What is required:
Copy verbatim the block of lines in the entries below whose first line contains "of a rung. -/" and whose last line contains "rick (R271). -/". Leave out all other lines.

START Record excerpts

-- ==== Sys2Proof/Machine/Rick.lean ====
section
/-! DEFINITION. The rick: ladder accumulators (R259 to R275): the instructions' checks at issue, and the operations on the rick
unit. -/

namespace Sys2Proof.Machine

/-! ## Binding and images -/

/-- A rick record's fields (R61, R267, R271); gains and weights at R and above are zero. -/
def Rick.ofBytes (l : List Byte) (f n : Nat) : Rick :=
  let r := field l 0 1
  let words (off : Nat) : List W32 := (List.range (min 16 r)).map (fun i => BitVec.ofNat 32 (field l (off + 4 * i) 4))
  { r := r, f := f, rows := field l 1 1, cols := field l 2 1, g := words 0x10, w := words 0x50, n := n }
/-- The limits of R61. -/
def Rick.ok (r : Rick) : Bool :=
  1 ≤ r.r && r.r ≤ 16 && 1 ≤ r.rows && r.rows ≤ 128 && 16 ≤ r.cols && r.cols ≤ 128 && r.cols % 16 = 0
/-- Bytes of a rung. -/
def Rick.rungBytes (r : Rick) : Nat := 4 * r.rows * r.cols
/-- Rung i is occupied: bit i of n (R260). -/
def Rick.occ (r : Rick) (i : Nat) : Bool := r.n.testBit i
/-- Slots of the rungs (R259). -/
def Rick.slots (r : Rick) : List Nat := (List.range r.r).map (r.f + ·)
/-- Bytes of the checkpoint image (R271). -/
def Rick.imageLen (r : Rick) : Nat := 160 + popc 48 r.n * r.rungBytes

/-- The rectangle of a slot, row by row. -/
def Team.rect (t : Team) (a rows cols : Nat) : List (List Nat) := (List.range rows).map (fun i => t.elems a i 0 cols)
/-- Write a rectangle at (0, 0) of a slot. -/
def putRect (m : AMap Byte) (a : Nat) (l : List (List Nat)) : AMap Byte := l.zipIdx.foldl (fun m e => putElems m a e.2 0 e.1) m

/-- The 160 bytes of an image's header (R271). -/
def Rick.header (r : Rick) : List Byte :=
  let words (l : List W32) : List Byte := (List.range 16).flatMap (fun i => leBytes 4 (l.getD i 0).toNat)
  [BitVec.ofNat 8 r.r, BitVec.ofNat 8 r.rows, BitVec.ofNat 8 r.cols] ++ List.replicate 13 0 ++ words r.g ++ words r.w
    ++ leBytes 8 r.n ++ List.replicate 8 0
/-- The image of a rick (R271). -/
def Rick.image (r : Rick) (t : Team) : List Byte :=
  r.header ++ ((List.range r.r).filter r.occ).flatMap (fun i => (t.rect (r.f + i) r.rows r.cols).flatten.flatMap (leBytes 4))

/-- A new binding is possible: its rungs lie below ACC and overlap no other bound rick of the team (R266). -/
def Team.canBind (t : Team) (k : Nat) (r : Rick) : Bool :=
  r.f + r.r ≤ t.foot.acc && t.ricks.all (fun e => e.1 = k || !e.2.slots.any r.slots.contains)

/-- Image slots overlap the rungs of a binding. -/
def Rick.overlaps (r : Rick) (isl icnt : Nat) : Bool := r.slots.any (fun x => isl ≤ x && x ≤ isl + icnt)

/-- A byte of an image in slots from isl on (R271). -/
def slotByte (isl b : Nat) : Nat := 65536 * (isl + b / 65536) + b % 65536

END Record excerpts

Exercise answer:
/-- Bytes of a rung. -/
def Rick.rungBytes (r : Rick) : Nat := 4 * r.rows * r.cols
/-- Rung i is occupied: bit i of n (R260). -/
def Rick.occ (r : Rick) (i : Nat) : Bool := r.n.testBit i
/-- Slots of the rungs (R259). -/
def Rick.slots (r : Rick) : List Nat := (List.range r.r).map (r.f + ·)
/-- Bytes of the checkpoint image (R271). -/
def Rick.imageLen (r : Rick) : Nat := 160 + popc 48 r.n * r.rungBytes

/-- The rectangle of a slot, row by row. -/
def Team.rect (t : Team) (a rows cols : Nat) : List (List Nat) := (List.range rows).map (fun i => t.elems a i 0 cols)
/-- Write a rectangle at (0, 0) of a slot. -/
def putRect (m : AMap Byte) (a : Nat) (l : List (List Nat)) : AMap Byte := l.zipIdx.foldl (fun m e => putElems m a e.2 0 e.1) m

/-- The 160 bytes of an image's header (R271). -/
def Rick.header (r : Rick) : List Byte :=
  let words (l : List W32) : List Byte := (List.range 16).flatMap (fun i => leBytes 4 (l.getD i 0).toNat)
  [BitVec.ofNat 8 r.r, BitVec.ofNat 8 r.rows, BitVec.ofNat 8 r.cols] ++ List.replicate 13 0 ++ words r.g ++ words r.w
    ++ leBytes 8 r.n ++ List.replicate 8 0
/-- The image of a rick (R271). -/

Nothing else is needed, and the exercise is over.